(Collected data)

☆ ☆ ☆ ☆ ☆ ☆ ☆

/-- What a tension report and the close that follows it do to a line that is not LOCKED (R39, R44, R48, R52, R56, R59, R76,
R79, R86, R89), at a sample at which the trip watch neither fires nor stands; first with the stall counter short of its window: a HAULING line
at T of at least L locks with its mark set to P; a RENDERING line at T of at most Hh and a RECOVERING line at T of at
least L go back to LOCKED; a DEPLOYING or REWINDING line above the snag threshold is faulted SNAG, and goes on at or below
it; a DEPLOYING line at or beyond the deploy length rests OPENED; a SLACKING line whose slack watch reaches its dwell,
having paid out the slack length, goes to OPENING; a SLIPPING line at T of at most W goes to HELD, or back to FAULTED with
the cause it carries, and goes on slipping above W; a HELD, STOWED, OPENED, ENGAGING, OPENING or FAULTED line stands.  A close
that brings the counter to its window, at a valid sample or an invalid one, faults a line STALL that is still drive-powered
then, the deploy length test and the tension report having come first.  Where the sample latches WARN, that flag is there
beside those named.  That an OPENING line stands also at an accepted position that was OPEN at its entry is the model's
reading: log 37. -/
def Obligations.TensionReportEffects : Prop :=
  ∀ (n : LineNo) (sample : BitVec 12) (pins : SwitchPins) (s : State),
    let l := s.line n
    let p := l.applied
    let T := s.reportedNext n sample
    let warned := fun (t : State) (c : Control) =>
      { c with flags := if (t.line n).has .warn = true then c.flags ||| Flag.warn.mask else c.flags }
    (s.plainSample n sample pins = true →
    (l.has .warn = true → T ≤ p.trip ∨ l.protection.tripWatch + 1 < p.tripDwell) → profileTaken p = true →
    l.control.stallCounter + 1 < p.stallWindow →
    ∃ t, exec (.sampleEvent n sample pins) s = .next t
      ∧ (T ≤ p.warn → (t.line n).has .warn = l.has .warn)
      ∧ (l.control.state = .hauling → p.lock ≤ T →
          (t.line n).control = warned t ((l.idleIn .locked).remarked).control)
      ∧ (l.control.state = .hauling → T < p.lock →
          (t.line n).control
            = { l.control with
                stallCounter := l.control.stallCounter + 1, hookTimer := (t.line n).control.hookTimer })
      ∧ (l.control.state = .rendering → T ≤ p.hold → (t.line n).control = (l.idleIn .locked).control)
      ∧ (l.control.state = .rendering → p.hold < T → (t.line n).control.state = .rendering)
      ∧ (l.control.state = .recovering → p.lock ≤ T → (t.line n).control = warned t (l.idleIn .locked).control)
      ∧ (l.control.state = .recovering → T < p.lock →
          (t.line n).control.state = .recovering ∧ (t.line n).control.stallCounter = l.control.stallCounter + 1)
      ∧ (l.control.state = .deploying ∨ l.control.state = .rewinding → p.snag < T →
          (t.line n).control = warned t (l.faultedBy .snag .snag).control)
      ∧ ((l.control.state = .deploying ∧ l.sense.payout < p.deployLength) ∨ l.control.state = .rewinding → T ≤ p.snag →
          (t.line n).control
            = { l.control with
                stallCounter := l.control.stallCounter + 1, hookTimer := (t.line n).control.hookTimer })
      ∧ (l.control.state = .deploying → T ≤ p.snag → (p.deployLength : Int) ≤ l.sense.payout →
          (t.line n).control = (l.idleIn .opened).control)
      ∧ (∀ start, l.control.state = .slacking → l.control.record.slackStart = some start → T ≤ p.slack →
          l.control.slackWatch ≤ p.slackDwell →
          if p.slackDwell ≤ l.control.slackWatch + 1 ∧ (p.slackLength : Int) ≤ l.sense.payout - start then
            (t.line n).control
              = (l.placed .opening
                  { current := l.control.record.current, thenRewind := l.control.record.thenRewind }
                  0 .apply .openHook l.freshTimer).control
          else
            (t.line n).control.state = .slacking
              ∧ (t.line n).control.slackWatch = min (l.control.slackWatch + 1) p.slackDwell)
      ∧ (l.control.state = .slacking → p.slack < T →
          (t.line n).control.state = .slacking ∧ (t.line n).control.slackWatch = 0)
      ∧ (l.control.state = .slipping → T ≤ p.warn → l.control.record.returnTo = none →
          (t.line n).control = (l.idleIn .held).control)
      ∧ (∀ c, l.control.state = .slipping → T ≤ p.warn → l.control.record.returnTo = some c →
          (t.line n).control.state = .faulted ∧ (t.line n).control.cause = some c
            ∧ (t.line n).control.flags = l.control.flags ∧ (t.line n).control.brake = .apply)
      ∧ (l.control.state ∈ [LineState.held, .stowed, .opened, .engaging, .opening, .faulted]
            ∨ (l.control.state = .slipping ∧ p.warn < T) →
          (t.line n).control = { warned t l.control with hookTimer := (t.line n).control.hookTimer }))
    ∧ (s.plainSample n sample pins = true →
      (l.has .warn = true → T ≤ p.trip ∨ l.protection.tripWatch + 1 < p.tripDwell) → profileTaken p = true →
      p.stallWindow ≤ l.control.stallCounter + 1 →
      ∃ t, exec (.sampleEvent n sample pins) s = .next t
        ∧ (l.control.state = .hauling → p.lock ≤ T →
            (t.line n).control = warned t ((l.idleIn .locked).remarked).control)
        ∧ (l.control.state = .recovering → p.lock ≤ T → (t.line n).control = warned t (l.idleIn .locked).control)
        ∧ (l.control.state = .hauling ∨ l.control.state = .recovering → T < p.lock →
            (t.line n).control = (l.faultedBy .stall .stall).control)
        ∧ (l.control.state = .rewinding → T ≤ p.snag → (t.line n).control = (l.faultedBy .stall .stall).control)
        ∧ (l.control.state = .slacking → p.slack < T →
            (t.line n).control = warned t (l.faultedBy .stall .stall).control)
        ∧ (∀ start, l.control.state = .slacking → l.control.record.slackStart = some start → T ≤ p.slack →
            l.control.slackWatch ≤ p.slackDwell →
            (t.line n).control
              = if p.slackDwell ≤ l.control.slackWatch + 1 ∧ (p.slackLength : Int) ≤ l.sense.payout - start then
                  (l.placed .opening
                    { current := l.control.record.current, thenRewind := l.control.record.thenRewind }
                    0 .apply .openHook l.freshTimer).control
                else (l.faultedBy .stall .stall).control)
        ∧ (l.control.state = .deploying → T ≤ p.snag → l.sense.payout < p.deployLength →
            (t.line n).control = (l.faultedBy .stall .stall).control)
        ∧ (l.control.state = .deploying → T ≤ p.snag → (p.deployLength : Int) ≤ l.sense.payout →
            (t.line n).control = (l.idleIn .opened).control)
        ∧ (l.control.state = .deploying ∨ l.control.state = .rewinding → p.snag < T →
            (t.line n).control = warned t (l.faultedBy .snag .snag).control))
    ∧ (s.running = true → s.fitted n = true → l.profileStands = true → l.sense.settled pins = true →
      l.sense.invalidCount < 7 → sample.toNat = 4095 → p.stallWindow ≤ l.control.stallCounter + 1 →
      ∃ t, exec (.sampleEvent n sample pins) s = .next t
        ∧ (l.control.state ∈ [LineState.hauling, .recovering, .slacking, .rewinding]
              ∨ (l.control.state = .deploying ∧ l.sense.payout < p.deployLength) →
            (t.line n).control = (l.faultedBy .stall .stall).control))

/-- A hook position becomes accepted (R45, R46, R53, R54, R57, R58), at an invalid sample so that no tension is tested: an
ENGAGING line whose hook is accepted CLOSED goes to SLIPPING where a trip was deferred, rests HELD where the berth is
STOPPED, its inhibit in force, rest-on-completion set or a release-all in progress, and otherwise hauls; an OPENING line
whose hook is accepted OPEN rewinds where then-rewind stands and nothing forbids it, or is STOWED at once at an ACTIVE
stowed position, and is OPENED otherwise; CLOSED or INVALID faults a STOWED, OPENED, DEPLOYING or REWINDING line HOOK,
INVALID an ENGAGING or OPENING one, and leaving CLOSED an attached one, a SLIPPING line with return-to-faulted with the
cause it carries; of a FAULTED line it latches HOOK and the first cause stays.  A STOWED, OPENED, DEPLOYING, REWINDING,
ENGAGING or OPENING line stands at any other position.  The completing ENGAGING line joins the tail of the release queue
while a release-all is in progress, unless it is queued already, and a queue take comes due where it joins while the
stagger timer is idle (R137, R141, R142); nothing else of the berth changes.  The list of events handed over is the
model's, log 5.  That a REWINDING line is faulted also where the same report makes its stowed position ACTIVE is the
model's reading: log 18; so is that a position which becomes known is a change of it: log 27. -/
def Obligations.HookPositionEffects : Prop :=
  ∀ (n : LineNo) (pins : SwitchPins) (s : State),
    let l := s.line n
    let x := l.control.state
    let sensed := l.sense.sampleSwitches pins
    let after := sensed.hook
    let rests := s.berth.stopped || l.protection.inhibit || l.control.record.restOnCompletion || s.berth.releaseAll
    let rewinds := l.control.record.thenRewind && !s.berth.stopped && !s.berth.releaseAll
      && !l.control.record.restOnCompletion
    let joins := x == .engaging && after == .closed && s.berth.releaseAll && !s.berth.queue.contains n
    s.running = true → s.fitted n = true → l.profileStands = true → l.sense.invalidCount < 7 → after ≠ l.sense.hook →
    PinLevel.reading pins.driveFault = l.sense.driveFault.accepted → profileTaken l.applied = true →
    ∃ t, exec (.sampleEvent n 4095#12 pins) s = .next t
      ∧ (x = .engaging → after = .closed → l.control.record.tripDeferred = true →
          (t.line n).control = (l.placed .slipping {} 0 .slip .none none).control)
      ∧ (x = .engaging → after = .closed → l.control.record.tripDeferred = false → rests = true →
          (t.line n).control = (l.idleIn .held).control)
      ∧ (x = .engaging → after = .closed → l.control.record.tripDeferred = false → rests = false →
          (t.line n).control.state = .hauling ∧ (t.line n).control.record = { current := l.control.record.current }
            ∧ (t.line n).control.drive = -(l.applied.haulSpeed : Int) ∧ (t.line n).control.hookDemand = .none)
      ∧ t.berth = { s.berth with queue := if joins = true then s.berth.queue ++ [n] else s.berth.queue }
      ∧ (DueEvent.queueTake ∈ t.due ↔ DueEvent.queueTake ∈ s.due ∨ (joins = true ∧ s.berth.stagger = none))
      ∧ (s.noSingle = true →
          t.due
            = s.due ++ if joins = true ∧ s.berth.stagger = none ∧ DueEvent.queueTake ∉ s.due then [.queueTake] else [])
      ∧ (x = .opening → after = .opened → rewinds = false → (t.line n).control = (l.idleIn .opened).control)
      ∧ (x = .opening → after = .opened → rewinds = true → sensed.stowed.accepted = .active →
          (t.line n).control = (l.idleIn .stowed).control
            ∧ (t.line n).sense.payout = 0 ∧ (t.line n).sense.referenced = true)
      ∧ (x = .opening → after = .opened → rewinds = true → sensed.stowed.accepted ≠ .active →
          (t.line n).control.state = .rewinding ∧ (t.line n).control.record = { current := l.control.record.current }
            ∧ (t.line n).control.drive = -(l.applied.rewindSpeed : Int) ∧ (t.line n).control.brake = .release
            ∧ (t.line n).control.hookDemand = .none ∧ (t.line n).control.hookTimer = none)
      ∧ (x ∈ [LineState.stowed, .opened, .deploying, .rewinding] → after = .closed ∨ after = .invalid →
          (t.line n).control = (l.faultedBy .hook .hook).control)
      ∧ (x = .engaging ∨ x = .opening → after = .invalid → (t.line n).control = (l.faultedBy .hook .hook).control)
      ∧ (x = .stowed ∨ x = .opened → l.control.hookTimer = none → after ≠ .closed → after ≠ .invalid →
          (t.line n).control = l.control)
      ∧ (x = .engaging ∧ after ≠ .closed ∨ x = .opening ∧ after ≠ .opened → after ≠ .invalid →
          (t.line n).control.state = x ∧ (t.line n).control.record = l.control.record
            ∧ (t.line n).control.flags = l.control.flags)
      ∧ (x ∈ [LineState.hauling, .locked, .rendering, .recovering, .held, .slacking] → l.sense.hook = .closed →
          (t.line n).control = (l.faultedBy .hook .hook).control)
      ∧ (x = .slipping → l.sense.hook = .closed →
          (t.line n).control = (l.faultedBy (l.control.record.returnTo.getD .hook) .hook).control)
      ∧ (x = .faulted → l.control.hookTimer = none →
          (l.sense.hook = .closed →
              (t.line n).control = { l.control with flags := l.control.flags ||| Flag.hook.mask })
          ∧ (l.sense.hook ≠ .closed → (t.line n).control = l.control))
      ∧ (x = .deploying ∨ (x = .rewinding ∧ (sensed.stowed.accepted = .active → l.sense.stowed.accepted = .active)) →
          after ≠ .closed → after ≠ .invalid → l.control.stallCounter + 1 < l.applied.stallWindow →
          (x = .deploying → l.sense.payout < l.applied.deployLength) →
          (t.line n).control.state = x ∧ (t.line n).control.record = l.control.record
            ∧ (t.line n).control.flags = l.control.flags ∧ (t.line n).control.drive = l.control.drive
            ∧ (t.line n).control.stallCounter = l.control.stallCounter + 1)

☆ ☆ ☆ ☆ ☆ ☆ ☆

**What you are asked to do:** Give back the lines of the data exactly as they are written, from the first line through the line containing "having paid out".

**Exercise solution:**
/-- What a tension report and the close that follows it do to a line that is not LOCKED (R39, R44, R48, R52, R56, R59, R76,
R79, R86, R89), at a sample at which the trip watch neither fires nor stands; first with the stall counter short of its window: a HAULING line
at T of at least L locks with its mark set to P; a RENDERING line at T of at most Hh and a RECOVERING line at T of at
least L go back to LOCKED; a DEPLOYING or REWINDING line above the snag threshold is faulted SNAG, and goes on at or below
it; a DEPLOYING line at or beyond the deploy length rests OPENED; a SLACKING line whose slack watch reaches its dwell,
having paid out the slack length, goes to OPENING; a SLIPPING line at T of at most W goes to HELD, or back to FAULTED with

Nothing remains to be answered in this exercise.